Collected data entries:
-- ==== Sys2Proof/Laws/FrameRails.lean ====
section
/-! SUPPORT. FrameRails.lean: these operations leave the rails alone. -/

set_option linter.all false
set_option linter.unusedSimpArgs false
set_option linter.unreachableTactic false
set_option linter.unusedTactic false
namespace Sys2Proof.Machine

/-- these operations leave the rails alone. -/
def State.onRails (s : State) :=
  (s.rails)

theorem onRails_mk (a b c d e f g h i j k l m n o p q r u v w x y z a1 b1 c1 d1 e1 f1 g1 h1 i1 j1 k1 l1) :
    State.onRails (State.mk a b c d e f g h i j k l m n o p q r u v w x y z a1 b1 c1 d1 e1 f1 g1 h1 i1 j1 k1 l1) =
      (o) := rfl

theorem onRails_fold (s : State) : (s.rails) = s.onRails := rfl

theorem ite_onRails (c : Prop) [Decidable c] (a b : State) :
    State.onRails (if c then a else b) = if c then a.onRails else b.onRails := by split <;> rfl

theorem onRails_each {α : Type} (l : List α) (f : α → State → State) (hf : ∀ a s, (f a s).onRails = s.onRails) (s : State) :
    (each l f s).onRails = s.onRails := by
  unfold each
  induction l generalizing s with
  | nil => rfl
  | cons a l ih => exact (ih _).trans (hf a s)

theorem onRails_foldl {α β : Type} (g : β → State) (f : β → α → β) (hf : ∀ b a, (g (f b a)).onRails = (g b).onRails)
    (l : List α) (b : β) : (g (l.foldl f b)).onRails = (g b).onRails := by
  induction l generalizing b with
  | nil => rfl
  | cons a l ih => exact (ih _).trans (hf b a)

theorem onRails_modMdac (i : Nat) (f : Mdac → Mdac) (s : State) : (State.modMdac i f s).onRails = s.onRails := by
  unfold State.modMdac
  repeat' (first
    | with_reducible rfl
    | simp only [onRails_mk, onRails_fold, ite_onRails, ite_self, implies_true]
    | refine (onRails_each _ _ (fun a s => ?_) _).trans ?_
    | split)

theorem onRails_modStg (i : Nat) (f : Stg → Stg) (s : State) : (State.modStg i f s).onRails = s.onRails := by
  unfold State.modStg
  repeat' (first
    | with_reducible rfl
    | simp only [onRails_mk, onRails_fold, ite_onRails, ite_self, implies_true]
    | refine (onRails_each _ _ (fun a s => ?_) _).trans ?_
    | split)

theorem onRails_modProg (i : Nat) (f : Prog → Prog) (s : State) : (State.modProg i f s).onRails = s.onRails := by
  unfold State.modProg
  repeat' (first
    | with_reducible rfl
    | simp only [onRails_mk, onRails_fold, ite_onRails, ite_self, implies_true]
    | refine (onRails_each _ _ (fun a s => ?_) _).trans ?_
    | split)

theorem onRails_modGrp (i : Nat) (f : Grp → Grp) (s : State) : (State.modGrp i f s).onRails = s.onRails := by
  unfold State.modGrp
  repeat' (first
    | with_reducible rfl
    | simp only [onRails_mk, onRails_fold, ite_onRails, ite_self, implies_true]
    | refine (onRails_each _ _ (fun a s => ?_) _).trans ?_
    | split)

theorem onRails_ashAdd (n : Nat) (s : State) : (ashAdd n s).onRails = s.onRails := by
  unfold ashAdd
  repeat' (first
    | with_reducible rfl
    | simp only [onRails_mk, onRails_fold, ite_onRails, ite_self, implies_true]
    | refine (onRails_each _ _ (fun a s => ?_) _).trans ?_
    | split
    | rfl)

theorem onRails_capture (o : Occ) (s : State) : (capture o s).onRails = s.onRails := by
  unfold capture
  repeat' (first
    | with_reducible rfl
    | simp only [onRails_mk, onRails_fold, ite_onRails, ite_self, implies_true, onRails_ashAdd]
    | refine (onRails_each _ _ (fun a s => ?_) _).trans ?_
    | split
    | rfl)

theorem onRails_raiseCore (o : Occ) (s : State) : (raiseCore o s).onRails = s.onRails := by
  unfold raiseCore
  repeat' (first
    | with_reducible rfl
    | simp only [onRails_mk, onRails_fold, ite_onRails, ite_self, implies_true, onRails_capture]
    | refine (onRails_each _ _ (fun a s => ?_) _).trans ?_
    | split
    | rfl)

theorem onRails_ashEvent (old : Nat) (s : State) : (ashEvent old s).onRails = s.onRails := by
  unfold ashEvent
  repeat' (first
    | with_reducible rfl
    | simp only [onRails_mk, onRails_fold, ite_onRails, ite_self, implies_true, onRails_raiseCore]
    | refine (onRails_each _ _ (fun a s => ?_) _).trans ?_
    | split)

theorem onRails_raiseSev (src sev : Nat) (ts : Ts) (d : BitVec 128) (s : State) : (raiseSev src sev ts d s).onRails = s.onRails :=
    by
  unfold raiseSev
  repeat' (first
    | with_reducible rfl
    | simp only [onRails_mk, onRails_fold, ite_onRails, ite_self, implies_true, onRails_ashEvent, onRails_raiseCore]
    | refine (onRails_each _ _ (fun a s => ?_) _).trans ?_
    | split)

theorem onRails_raise (src : Nat) (ts : Ts) (d : BitVec 128) (s : State) : (raise src ts d s).onRails = s.onRails := by
  unfold raise
  repeat' (first
    | with_reducible rfl
    | simp only [onRails_mk, onRails_fold, ite_onRails, ite_self, implies_true, onRails_raiseSev]
    | refine (onRails_each _ _ (fun a s => ?_) _).trans ?_
    | split)

theorem onRails_wcWritten (struct addr : Nat) (s : State) : (wcWritten struct addr s).onRails = s.onRails := by
  unfold wcWritten
  repeat' (first
    | with_reducible rfl
    | simp only [onRails_mk, onRails_fold, ite_onRails, ite_self, implies_true]
    | refine (onRails_each _ _ (fun a s => ?_) _).trans ?_
    | split)

theorem onRails_finishAt (d q status result : Nat) (s : State) : (finishAt d q status result s).onRails = s.onRails := by
  unfold finishAt
  repeat' (first
    | with_reducible rfl
    | simp only [onRails_mk, onRails_fold, ite_onRails, ite_self, implies_true]
    | refine (onRails_each _ _ (fun a s => ?_) _).trans ?_
    | split)

theorem onRails_finish (q status result : Nat) (s : State) : (finish q status result s).onRails = s.onRails := by
  unfold finish
  repeat' (first
    | with_reducible rfl
    | simp only [onRails_mk, onRails_fold, ite_onRails, ite_self, implies_true, onRails_finishAt]
    | refine (onRails_each _ _ (fun a s => ?_) _).trans ?_
    | split)

theorem onRails_finishAll (w : Wait → Bool) (status result : Nat) (s : State) : (finishAll w status result s).onRails = s.onRails
    := by
  unfold finishAll
  repeat' (first
    | with_reducible rfl
    | simp only [onRails_mk, onRails_fold, ite_onRails, ite_self, implies_true, onRails_each, onRails_finish]
    | refine (onRails_each _ _ (fun a s => ?_) _).trans ?_
    | split)

theorem onRails_finishMid (w : Wait → Bool) (status result : Nat) (s : State) : (finishMid w status result s).onRails = s.onRails
    := by
  unfold finishMid
  repeat' (first
    | with_reducible rfl
    | simp only [onRails_mk, onRails_fold, ite_onRails, ite_self, implies_true, onRails_each, onRails_finishAt]
    | refine (onRails_each _ _ (fun a s => ?_) _).trans ?_
    | split)

theorem onRails_commitEnd (k : CKey) (s : State) : (commitEnd k s).onRails = s.onRails := by
  unfold commitEnd
  repeat' (first
    | with_reducible rfl
    | simp only [onRails_mk, onRails_fold, ite_onRails, ite_self, implies_true]
    | refine (onRails_each _ _ (fun a s => ?_) _).trans ?_
    | split)

theorem onRails_alogAdd (e : ALog) (s : State) : (alogAdd e s).onRails = s.onRails := by
  unfold alogAdd
  repeat' (first
    | with_reducible rfl
    | simp only [onRails_mk, onRails_fold, ite_onRails, ite_self, implies_true]
    | refine (onRails_each _ _ (fun a s => ?_) _).trans ?_
    | split)

theorem onRails_alogWithdraw (id kind order prio inrush steady : Nat) (s : State) : (alogWithdraw id kind order prio inrush
    steady s).onRails = s.onRails := by
  unfold alogWithdraw
  repeat' (first
    | with_reducible rfl
    | simp only [onRails_mk, onRails_fold, ite_onRails, ite_self, implies_true, onRails_alogAdd]
    | refine (onRails_each _ _ (fun a s => ?_) _).trans ?_
    | split)

theorem onRails_pmbPush (m : Nat) (j : PmbJob) (s : State) : (pmbPush m j s).onRails = s.onRails := by
  unfold pmbPush
  repeat' (first
    | with_reducible rfl
    | simp only [onRails_mk, onRails_fold, ite_onRails, ite_self, implies_true]
    | refine (onRails_each _ _ (fun a s => ?_) _).trans ?_
    | split)

theorem onRails_itemDone (n code : Nat) (s : State) : (itemDone n code s).onRails = s.onRails := by
  unfold itemDone
  repeat' (first
    | with_reducible rfl
    | simp only [onRails_mk, onRails_fold, ite_onRails, ite_self, implies_true, onRails_modProg]
    | refine (onRails_each _ _ (fun a s => ?_) _).trans ?_
    | split)

theorem onRails_marginTell (o : Owner) (code status : Nat) (s : State) : (marginTell o code status s).onRails = s.onRails := by
  unfold marginTell
  repeat' (first
    | with_reducible rfl
    | simp only [onRails_mk, onRails_fold, ite_onRails, ite_self, implies_true, onRails_finish, onRails_itemDone]
    | refine (onRails_each _ _ (fun a s => ?_) _).trans ?_
    | split)

theorem onRails_mdacTarget (k : Nat) (t : Int) (s : State) : (mdacTarget k t s).onRails = s.onRails := by
  unfold mdacTarget
  repeat' (first
    | with_reducible rfl
    | simp only [onRails_mk, onRails_fold, ite_onRails, ite_self, implies_true, onRails_modMdac]
    | refine (onRails_each _ _ (fun a s => ?_) _).trans ?_
    | split)

theorem onRails_withdrawEnable (g : Nat) (f : Fig) (order : Nat) (s : State) : (withdrawEnable g f order s).onRails = s.onRails :=
    by
  unfold withdrawEnable
  repeat' (first
    | with_reducible rfl
    | simp only [onRails_mk, onRails_fold, ite_onRails, ite_self, implies_true, onRails_alogWithdraw, onRails_commitEnd]
    | refine (onRails_each _ _ (fun a s => ?_) _).trans ?_
    | split)

theorem onRails_withdrawStart (m st order : Nat) (s : State) : (withdrawStart m st order s).onRails = s.onRails := by
  unfold withdrawStart
  repeat' (first
    | with_reducible rfl
    | simp only [onRails_mk, onRails_fold, ite_onRails, ite_self, implies_true, onRails_alogWithdraw, onRails_commitEnd]
    | refine (onRails_each _ _ (fun a s => ?_) _).trans ?_
    | split)

theorem onRails_withdrawMargin (m : MOp) (s : State) : (withdrawMargin m s).onRails = s.onRails := by
  unfold withdrawMargin
  repeat' (first
    | with_reducible rfl
    | simp only [onRails_mk, onRails_fold, ite_onRails, ite_self, implies_true, onRails_alogWithdraw, onRails_commitEnd]
    | refine (onRails_each _ _ (fun a s => ?_) _).trans ?_
    | split)

theorem onRails_withdrawItem (it : Item) (s : State) : (withdrawItem it s).onRails = s.onRails := by
  unfold withdrawItem
  repeat' (first
    | with_reducible rfl
    | simp only [onRails_mk, onRails_fold, ite_onRails, ite_self, implies_true, onRails_withdrawEnable, onRails_withdrawStart]
    | refine (onRails_each _ _ (fun a s => ?_) _).trans ?_
    | split)

theorem onRails_withdrawCmd (c : RailCmd) (s : State) : (withdrawCmd c s).onRails = s.onRails := by
  unfold withdrawCmd
  repeat' (first
    | with_reducible rfl
    | simp only [onRails_mk, onRails_fold, ite_onRails, ite_self, implies_true, onRails_withdrawEnable, onRails_withdrawStart]
    | refine (onRails_each _ _ (fun a s => ?_) _).trans ?_
    | split)

theorem onRails_disown (n : Nat) (s : State) : (disown n s).onRails = s.onRails := by
  unfold disown
  repeat' (first
    | with_reducible rfl
    | simp only [onRails_mk, onRails_fold, ite_onRails, ite_self, implies_true, onRails_modStg, onRails_each,
        onRails_withdrawMargin]
    | refine (onRails_each _ _ (fun a s => ?_) _).trans ?_
    | split)

theorem onRails_stopCmds (n : Nat) (s : State) : (stopCmds n s).onRails = s.onRails := by
  unfold stopCmds
  repeat' (first
    | with_reducible rfl
    | simp only [onRails_mk, onRails_fold, ite_onRails, ite_self, implies_true, onRails_each, onRails_withdrawCmd]
    | refine (onRails_each _ _ (fun a s => ?_) _).trans ?_
    | split)

theorem onRails_progEnd (n status step : Nat) (s : State) : (progEnd n status step s).onRails = s.onRails := by
  unfold progEnd
  repeat' (first
    | with_reducible rfl
    | simp only [onRails_mk, onRails_fold, ite_onRails, ite_self, implies_true, onRails_modProg, onRails_disown, onRails_each,
        onRails_stopCmds, onRails_withdrawItem]
    | refine (onRails_each _ _ (fun a s => ?_) _).trans ?_
    | split)

theorem onRails_cancelRestarts (full : Bool) (l : List Nat) (s : State) : (cancelRestarts full l s).onRails = s.onRails := by
  unfold cancelRestarts
  repeat' (first
    | with_reducible rfl
    | simp only [onRails_mk, onRails_fold, ite_onRails, ite_self, implies_true, onRails_modGrp, onRails_each]
    | refine (onRails_each _ _ (fun a s => ?_) _).trans ?_
    | split)

theorem onRails_fullRunActs (s : State) : (fullRunActs s).onRails = s.onRails := by
  unfold fullRunActs
  repeat' (first
    | with_reducible rfl
    | simp only [onRails_mk, onRails_fold, ite_onRails, ite_self, implies_true, onRails_each, onRails_finishAll, onRails_progEnd]
    | refine (onRails_each _ _ (fun a s => ?_) _).trans ?_
    | split)

theorem onRails_assertSysrst (s : State) : (assertSysrst s).onRails = s.onRails := by
  unfold assertSysrst
  repeat' (first
    | with_reducible rfl
    | simp only [onRails_mk, onRails_fold, ite_onRails, ite_self, implies_true]
    | refine (onRails_each _ _ (fun a s => ?_) _).trans ?_
    | split)

theorem onRails_toMembers (f : Nat → CmdRec) (s : State) : (toMembers f s).onRails = s.onRails := by
  unfold toMembers
  repeat' (first
    | with_reducible rfl
    | simp only [onRails_mk, onRails_fold, ite_onRails, ite_self, implies_true]
    | refine (onRails_each _ _ (fun a s => ?_) _).trans ?_
    | split)

theorem onRails_offRelay (full : Bool) (groups : Nat) (sysrst : Bool) (s : State) : (offRelay full groups sysrst s).onRails =
    s.onRails := by
  unfold offRelay
  repeat' (first
    | with_reducible rfl
    | simp only [onRails_mk, onRails_fold, ite_onRails, ite_self, implies_true, onRails_toMembers]
    | refine (onRails_each _ _ (fun a s => ?_) _).trans ?_
    | split)

theorem onRails_queueFault (f : FQ) (s : State) : (queueFault f s).onRails = s.onRails := by
  unfold queueFault
  repeat' (first
    | with_reducible rfl
    | simp only [onRails_mk, onRails_fold, ite_onRails, ite_self, implies_true]
    | refine (onRails_each _ _ (fun a s => ?_) _).trans ?_
    | split)

theorem onRails_rowFirst (f : RFF) (s : State) : (rowFirst f s).onRails = s.onRails := by
  unfold rowFirst
  repeat' (first
    | with_reducible rfl
    | simp only [onRails_mk, onRails_fold, ite_onRails, ite_self, implies_true]
    | refine (onRails_each _ _ (fun a s => ?_) _).trans ?_
    | split)

theorem onRails_captureFirst (prims all : List FQ) (s : State) : (captureFirst prims all s).onRails = s.onRails := by
  unfold captureFirst
  repeat' (first
    | with_reducible rfl
    | simp only [onRails_mk, onRails_fold, ite_onRails, ite_self, implies_true, onRails_rowFirst, onRails_wcWritten]
    | refine (onRails_each _ _ (fun a s => ?_) _).trans ?_
    | split)


end Sys2Proof.Machine
end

→ Your task: Would you please filter the lines above and copy every one that includes "steady"?

→ Your response:
theorem onRails_alogWithdraw (id kind order prio inrush steady : Nat) (s : State) : (alogWithdraw id kind order prio inrush
    steady s).onRails = s.onRails := by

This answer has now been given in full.